┌─ DATA EXTRACT
-- ==== Sys2Proof/Machine/Flags.lean ====
section
/-! DEFINITION. The computations on the two flags, `SWITCH` and `DIR` (40_edge_detector.md R121 to R123). The block
has no condition codes (R122). -/

namespace Sys2Proof.Machine

/-- The change mask, `cur XOR HIST` (R121). -/
def changed (cur hist : Byte) : Byte := cur ^^^ hist

/-- `tgl_sw(cur, HIST)` (R121). -/
def tglSw (p : Params) (cur hist : Byte) : Bool := (changed cur hist).getLsbD p.swBit.val

/-- `tgl_dir(cur, HIST)` (R121). -/
def tglDir (p : Params) (cur hist : Byte) : Bool := (changed cur hist).getLsbD p.dirBit.val

/-- A flag word with its low bit inverted when `t` holds; bits 7:1 stay (R91, R122). -/
def toggleIf (t : Bool) (flag : Byte) : Byte := if t then flag ^^^ 0x01 else flag

/-- "Enabled" is any non-zero switch word (R185, D8; log entry 19). -/
def enabled (sw : Byte) : Bool := decide (sw ≠ 0x00)

end Sys2Proof.Machine
end

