-- ==== Sys2Proof/Certificates/Slice0/Obligations.lean ====
section
/-! DEFINITION. The statements for the provers. Each says which passage of spec/ it formalises; a clause that rests on
a decision of the spec (D<n>) or of the model says so. -/

open Sys2Proof Sys2Proof.Machine

/-! ## Reset -/

/-- 10_state.md section 6 (R39): the values after reset the spec gives, for every instance. `DIR`, `HIST`, `DOUT` and
`IE` are the spec's decisions D6, D5, D25, D14. The registers R39 calls "unwritten" are not mentioned. -/
def Obligations.ResetGivesSpecifiedValues : Prop :=
  ∀ p : Params,
    (State.resetWith p).switch = 0x00 ∧ (State.resetWith p).dir = 0x00 ∧ (State.resetWith p).hist = p.histReset ∧
    (State.resetWith p).dout = 0b00 ∧ (State.resetWith p).ph = 0 ∧ (State.resetWith p).ie = false ∧
    (State.resetWith p).stat = [] ∧ (State.resetWith p).req = [] ∧ (State.resetWith p).par = p

/-- 70_reset_and_hazards.md section 1 (R250): `reset` from any state whatever leads to the reset state, and nothing of
the block survives it: two blocks of one instance in one environment are the same afterwards. That they are the same in
the registers R39 calls "unwritten" too, `OCR` among them, is the model's choice (log entry 4: one value for every
power-up, which the hardware does not promise), and that the environment (script, draw number) goes on is the model's
reading (log entry 15). -/
def Obligations.PowerUpForgetsEverything : Prop :=
  ∀ (s s' : State) (rest : List Stimulus), s.par = s'.par → s.tick = s'.tick →
    ∃ t, step { s with script := encodeReset :: rest } = .next t ∧
      step { s' with script := encodeReset :: rest } = .next t ∧
      t = { State.resetWith s.par with script := rest, tick := s.tick }

/-! ## One operation: its code, its effect, its frame, its completion -/

/-- R181: `SETUP` issues the two initialisation requests, and nothing else changes but `PH`. The order of the two is
the spec's decision D27. -/
def Obligations.SetupIssuesBothRequests : Prop :=
  phaseCode .setup = some 0 ∧
    ∀ s : State, exec .setup s = .next { s with req := s.req ++ [.initAdc, .initPwm], ph := 1 }

/-- R161: `CALINIT` masks events and sets the initial bounds, for every width of the samples; `2^W_ADC - 1` is the spec's
decision D12. -/
def Obligations.CalinitOpensTheWindow : Prop :=
  phaseCode .calinit = some 1 ∧
    ∀ s : State, exec .calinit s = .next { s with ie := false, calLo := 2 ^ s.par.wAdc - 1, calHi := 0, ph := 2 }

/-- R162: `CALSMP` tracks the running minimum and maximum of the samples it draws, and goes on to `CALEND` without a
sample when the window has run out. That expiry is tested first is the spec's decision D13. A sample is `W_ADC` bits wide
(R9), and of a wider number only those bits are seen, which is the model's reading (log entry 13). -/
def Obligations.CalsmpTracksMinimumAndMaximum : Prop :=
  ∀ s : State,
    (∀ v : Nat, phaseCode (.calsmp (some v)) = some 2 ∧
      exec (.calsmp (some v)) s = .next { s with
        calLo := min s.calLo (v % 2 ^ s.par.wAdc), calHi := max s.calHi (v % 2 ^ s.par.wAdc), ph := 2 }) ∧
    phaseCode (.calsmp none) = some 2 ∧ exec (.calsmp none) s = .next { s with ph := 3 }

/-- R163: `CALEND` unmasks events and starts the loop; the instant is the spec's decision D14. -/
def Obligations.CalendUnmasksEvents : Prop :=
  phaseCode .calend = some 3 ∧ ∀ s : State, exec .calend s = .next { s with ie := true, ph := 4 }

/-- R182: `SAMPLE` latches the one raw sample of the iteration, whatever `W_ADC`-bit value it is. Of a wider number only
those bits are seen, which is the model's reading (log entry 13). -/
def Obligations.SampleLatchesTheDraw : Prop :=
  ∀ (s : State) (v : Nat), phaseCode (.sample v) = some 4 ∧
    exec (.sample v) s = .next { s with sample := v % 2 ^ s.par.wAdc, ph := 5 } ∧
    (v < 2 ^ s.par.wAdc → exec (.sample v) s = .next { s with sample := v, ph := 5 })

/-- R183 with R140 to R146: `MAP` leaves in `CALV` the exact integer the mapper's formula gives for the sample, the
calibrated range and the duty domain, `OUT_LO` when the range is degenerate, in every instance R4 admits and for every
content of the registers' widths. Widths, order and rounding are the spec's decisions D9, D10, D11. -/
def Obligations.MapPhaseRescalesExactly : Prop :=
  phaseCode .mapPhase = some 5 ∧
    ∀ s : State, ∃ t, exec .mapPhase s = .next t ∧ t = { s with calv := t.calv, ph := 6 } ∧
      (s.par.wf = true → s.Fits →
        (s.calHi = s.calLo → t.calv = s.par.outLo) ∧
        (s.calHi ≠ s.calLo →
          t.calv = (s.par.outLo : Int) +
            (((s.sample : Int) - s.calLo) * ((s.par.outHi : Int) - s.par.outLo)).tdiv ((s.calHi : Int) - s.calLo)))
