/-- A step presents nothing new: it leaves the script or drops its head. -/
theorem step_script_subset {s t : State} (h : step s = .next t) : t.script ⊆ s.script := by
  obtain ⟨s₁, henv, hdo⟩ := step_cases h
  have hs₁ : s₁.script ⊆ s.script := by
    rcases henv with ⟨-, rfl⟩ | ⟨st, rest, hs, rfl⟩
    · exact List.Subset.refl _
    · rw [hs]; exact List.subset_cons_self st rest
  rcases hdo with ⟨i, he, -⟩ | ⟨-, rfl⟩
  · rwa [exec_script he]
  · exact hs₁

/-- A script of the block's own stimuli makes the next step one of the block's own. -/
theorem blockNext_of_script {s : State} (h : ∀ st ∈ s.script, stimulusOfBlock st = true) : s.blockNext = true := by
  unfold State.blockNext
  split
  · rfl
  · rename_i st rest hs
    exact h st (hs ▸ List.mem_cons_self)

/-- A run of the block, step by step, does not tell apart two states that differ in registers not yet written. -/
theorem run_agree (n : Nat) {s s' t : State} (h : AgreeOnWritten s s')
    (hscript : ∀ st ∈ s.script, stimulusOfBlock st = true) (hrun : Sys2Proof.core.run n s = .next t) :
    ∃ t', Sys2Proof.core.run n s' = .next t' ∧ AgreeOnWritten t t' := by
  induction n generalizing s s' with
  | zero => cases hrun; exact ⟨s', rfl, h⟩
  | succ n ih =>
    obtain ⟨u, hstep, hrest⟩ := run_succ_next hrun
    obtain ⟨u', hstep', hagree, -⟩ := unwrittenRegistersAreNotRead s s' u h (blockNext_of_script hscript) hstep
    rw [run_succ hstep']
    exact ih hagree (fun st hst => hscript st (step_script_subset hstep hst)) hrest

/-- Settles O60: right after power-up, in phase 0, no register R39 calls "unwritten" need agree, so `run_agree`
applies. -/
theorem powerUpContentsNeverShow : Obligations.PowerUpContentsNeverShow := by
  intro p script tick n lo hi smp cv sl dl oc t hscript hrun
  obtain ⟨t', hrun', hagree⟩ := run_agree n
    (s' := { State.resetWith p with
      script := script, tick := tick, calLo := lo, calHi := hi, sample := smp, calv := cv, swL := sl, dirL := dl,
      ocr := oc })
    (by constructor <;> simp [State.resetWith]) hscript hrun
  exact ⟨t', hrun', hagree.switch.symm, hagree.dir.symm, hagree.hist.symm, hagree.dout.symm, hagree.ph.symm,
    hagree.ie.symm, hagree.stat.symm, hagree.req.symm⟩

end Sys2Proof.Machine
end

section
/-! SUPPORT. The order of steps (20_memory.md R74, R75): a decoded operation that the schedule may place here is admitted,
and what an event writes to a flag stays until the phase that reads it. -/

namespace Sys2Proof.Machine

/-! ## The next scripted stimulus -/

/-- A scheduled phase that `PH` names is admitted when its draw is of the instance's width (R105). -/
theorem admission_phase {i : Instr} {s : State} (w : SchedWord) (hph : phaseCode i = some s.ph)
    (hfit : operandsFit s.par i = true) : admission (.sched w) (.run i) s = .ok () := by
  cases i with
  | edge cur => cases hph
  | _ => exact (if_pos hph).trans (operandCheck_ok.mpr hfit)

/-- A scheduled event is admitted while `IE = 1` (R105, R120). -/
theorem admission_event {s : State} (w : SchedWord) (cur : Byte) (hie : s.ie = true) :
    admission (.sched w) (.run (.edge cur)) s = .ok () := if_pos hie

/-- What a schedule word stands for is admitted where the schedule may place it (R105). -/
theorem admission_sched {w : SchedWord} {i : Instr} {s : State} (hd : decode (.sched w) = .ok (.run i))
    (hfit : operandsFit s.par i = true) (hph : ∀ p, phaseCode i = some p → s.ph = p)
    (hie : phaseCode i = none → s.ie = true) : admission (.sched w) (.run i) s = .ok () := by
  rcases decodeSched_ok hd with ⟨j, hj, -, hphase⟩ | ⟨cur, hcur, -⟩ | ⟨hreset, -⟩
  · cases hj
    have hcode := phaseCode_of_decodePhaseStep hphase
    exact admission_phase w (hph _ hcode ▸ hcode) hfit
  · cases hcur
    exact admission_event w cur (hie rfl)
  · cases hreset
└─
■ **ACTIVITY**: Gather, from the listing above, every line carrying the word "changed".

■ **OUTPUT BELOW**:
def changed (cur hist : Byte) : Byte := cur ^^^ hist
def tglSw (p : Params) (cur hist : Byte) : Bool := (changed cur hist).getLsbD p.swBit.val
def tglDir (p : Params) (cur hist : Byte) : Bool := (changed cur hist).getLsbD p.dirBit.val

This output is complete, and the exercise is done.